- _Requirement_:
Only lines containing the word "assumption" belong in the answer; copy each one from the records.
----- Records for the task
/-- R278. Offer rows of the reservation: s[b] in the form of R35; s[a] := the handle. A HANDLE that no entry causes names handle 0
(assumption 50). -/
def execHgive (a b : BitVec 5) (c : BitVec 4) (sc : BitVec 3) (g : BitVec 5) (s : State) : Out :=
  guarded g s fun s =>
    let x := (s.rdS 0 b).toNat
    let peer := bitsAt x 56 3
    let n := bitsAt x 32 10 + 1
    let r0 := bitsAt x 16 10
    let k := coreOf s.focus
    if x ≠ peer * 2 ^ 56 + (n - 1) * 2 ^ 32 + r0 * 2 ^ 16 then s.illegalM 5 (.hgive a b c sc g)
    else if (s.res s.focus).rows < r0 + n then s.trapAddr 8 (4096 * r0)
    else
      match (s.core k).lentRow s.self r0 n with
      | some h => s.trapHandle 5 h
      | none =>
        if peer = k % 8 then s.trapHandle 5 0
        else
          match (s.core k).freeHandle with
          | none => s.trapHandle 6 0
          | some h =>
            ((s.reserveHandle h).command (.hgive h peer n r0) c.toNat sc.toNat [] [BitVec.ofNat 64 x]).landS a
              (BitVec.ofNat 64 h)

/-- R278. Return bound handle s[b][5:0] to its home core. -/
def execHgiveRet (b : BitVec 5) (c : BitVec 4) (sc : BitVec 3) (g : BitVec 5) (s : State) : Out :=
  guarded g s fun s =>
    let h := (s.rdS 0 b).toNat % 64
    match KMap.find (s.core (coreOf s.focus)).handles h with
    | none => s.trapHandle 2 h
    | some e =>
      if e.state ≠ 3 || e.resv then s.trapHandle 2 h
      else if e.owner ≠ s.self then s.trapHandle 3 h
      else s.command (.hgiveRet h) c.toNat sc.toNat [] [s.rdS 0 b]

/-- R279. Take the handle s[b] names of a core of the cluster; s[a] := the number of the binding. -/
def execHtake (a b : BitVec 5) (c : BitVec 4) (sc : BitVec 3) (g : BitVec 5) (s : State) : Out :=
  guarded g s fun s =>
    let x := (s.rdS 0 b).toNat
    match (s.core (coreOf s.focus)).freeHandle with
    | none => s.trapHandle 6 0
    | some h =>
      ((s.reserveHandle h).command (.htake h (bitsAt x 56 3) (bitsAt x 48 6)) c.toNat sc.toNat []
        [BitVec.ofNat 64 x]).landS a (BitVec.ofNat 64 h)

/-- R279, R36. Withdraw the issuer's own offered handle s[b][5:0]. -/
def execHtakeWd (b : BitVec 5) (c : BitVec 4) (sc : BitVec 3) (g : BitVec 5) (s : State) : Out :=
  guarded g s fun s =>
    let h := (s.rdS 0 b).toNat % 64
    match KMap.find (s.core (coreOf s.focus)).handles h with
    | none => s.trapHandle 5 h
    | some e =>
      if e.state ≠ 1 || e.resv || e.owner ≠ s.self then s.trapHandle 5 h
      else s.command (.htakeWd h) c.toNat sc.toNat [] [s.rdS 0 b]

/-- A handle entry as hqry returns it (R35, R280). OWNP of an owner that no partition runs is the one stored in the entry (the model's
choice, assumption 104). -/
def State.handleWord (s : State) (h : Handle) : W64 :=
  let ownp := match s.task h.owner with
    | some t => match t.st with | .running p => p % 4 | _ => h.ownp
    | none => h.ownp
  if h.resv then 0
  else BitVec.ofNat 64 (h.state * 2 ^ 61 + h.peer * 2 ^ 56 + h.peerh * 2 ^ 48 + ownp * 2 ^ 46 + (h.nrows - 1) * 2 ^ 32 +
    h.baserow * 2 ^ 16 + h.owner.toNat % 2 ^ 16)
----------
- _Solution for this exercise_:
(assumption 50). -/
choice, assumption 104). -/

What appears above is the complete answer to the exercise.